-- ==== Sys2Proof/Tests/Slice0.lean ====
section
/-! SUPPORT. Tests. Expected values are the spec's: its encoding tables, the examples of its rules, the vectors of
95_test_vectors (named Q, F, P, DV or by section). Then a state or operands that meet the hypotheses of each statement of
Certificates/Slice0/Obligations.lean, clause by clause. -/
namespace Sys2Proof.Tests
open Sys2Proof.Machine
set_option Elab.async false

/-! Helpers. -/

/-- The next state, if there is one. -/
def after : Out → Option State
  | .next t => some t
  | _ => none

/-- Cells `0` to `n - 1`, cell `i` holding `i`. -/
def cells (n : Nat) : Mem := (List.range n).map (fun i => (i, BitVec.ofNat 8 i))

/-- Cells `0` to `n - 1`, each holding `A`. -/
def cellsA (n : Nat) : Mem := (List.range n).map (fun i => (i, 0x41#8))

/-- A queue from its four indices and its cells. -/
def queueAt (head tailW tail headR : Index) (m : Mem) : Queue :=
  { prod := { head := head, tailW := tailW }, cons := { tail := tail, headR := headR }, qst := m }

/-- A queue whose views equal its indices. -/
def settled (head tail : Index) (m : Mem) : Queue := queueAt head tail tail head m

/-- Reset, with one queue as given. -/
def withQueue (q : Link) (v : Queue) : State := State.reset.setQueue q v

/-- `lagged` mode. -/
def lagged (s : State) : State := { s with cfg := { s.cfg with syncMode := .lagged } }

/-- `binary32`. -/
def single (s : State) : State := { s with cfg := { s.cfg with fmt := .binary32 } }

/-- A stimulus at the head of the script. -/
def given (x : Stim) (s : State) : State := { s with script := x :: s.script }

/-- GNP's example sentence `EX` (95_test_vectors section 1.7). -/
def ex : List Byte :=
  [0x24#8, 0x47#8, 0x50#8, 0x47#8, 0x47#8, 0x41#8, 0x2C#8, 0x31#8, 0x32#8, 0x33#8, 0x35#8, 0x31#8, 0x39#8, 0x2C#8,
   0x34#8, 0x38#8, 0x30#8, 0x37#8, 0x2E#8, 0x30#8, 0x33#8, 0x38#8, 0x2C#8, 0x4E#8, 0x2C#8, 0x30#8, 0x31#8, 0x31#8,
   0x33#8, 0x31#8, 0x2E#8, 0x30#8, 0x30#8, 0x30#8, 0x2C#8, 0x45#8, 0x2C#8, 0x31#8, 0x2C#8, 0x30#8, 0x38#8, 0x2C#8,
   0x30#8, 0x2E#8, 0x39#8, 0x2C#8, 0x35#8, 0x34#8, 0x35#8, 0x2E#8, 0x34#8, 0x2C#8, 0x4D#8, 0x2C#8, 0x34#8, 0x36#8,
   0x2E#8, 0x39#8, 0x2C#8, 0x4D#8, 0x2C#8, 0x2C#8, 0x2A#8, 0x34#8, 0x37#8]

/-- The FIX line of `EX` in binary64 (section 1.7). -/
def exLine : List Byte :=
  [0x4C#8, 0x61#8, 0x74#8, 0x3A#8, 0x20#8, 0x34#8, 0x38#8, 0x2E#8, 0x30#8, 0x37#8, 0x30#8, 0x33#8, 0x38#8, 0x30#8,
   0x2C#8, 0x20#8, 0x4C#8, 0x6F#8, 0x6E#8, 0x3A#8, 0x20#8, 0x31#8, 0x31#8, 0x2E#8, 0x33#8, 0x31#8, 0x30#8, 0x30#8,
   0x30#8, 0x30#8, 0x2C#8, 0x20#8, 0x41#8, 0x6C#8, 0x74#8, 0x3A#8, 0x20#8, 0x35#8, 0x34#8, 0x35#8, 0x2E#8, 0x34#8,
   0x30#8]

/-- `EX` with its altitude field empty (section 1.9). -/
def exNoAlt : List Byte :=
  [0x24#8, 0x47#8, 0x50#8, 0x47#8, 0x47#8, 0x41#8, 0x2C#8, 0x31#8, 0x32#8, 0x33#8, 0x35#8, 0x31#8, 0x39#8, 0x2C#8,
   0x34#8, 0x38#8, 0x30#8, 0x37#8, 0x2E#8, 0x30#8, 0x33#8, 0x38#8, 0x2C#8, 0x4E#8, 0x2C#8, 0x30#8, 0x31#8, 0x31#8,
   0x33#8, 0x31#8, 0x2E#8, 0x30#8, 0x30#8, 0x30#8, 0x2C#8, 0x45#8, 0x2C#8, 0x31#8, 0x2C#8, 0x30#8, 0x38#8, 0x2C#8,
   0x30#8, 0x2E#8, 0x39#8, 0x2C#8, 0x2C#8, 0x4D#8, 0x2C#8, 0x34#8, 0x36#8, 0x2E#8, 0x39#8, 0x2C#8, 0x4D#8, 0x2C#8,
   0x2C#8, 0x2A#8, 0x34#8, 0x37#8]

WHAT THE TASK REQUIRES:
Please retype the top of the data exactly, down to and including the line that holds "95_test_vectors (named Q, F, P, DV", and nothing further.

SOLUTION FOR THIS EXERCISE:
-- ==== Sys2Proof/Tests/Slice0.lean ====
section
/-! SUPPORT. Tests. Expected values are the spec's: its encoding tables, the examples of its rules, the vectors of
95_test_vectors (named Q, F, P, DV or by section). Then a state or operands that meet the hypotheses of each statement of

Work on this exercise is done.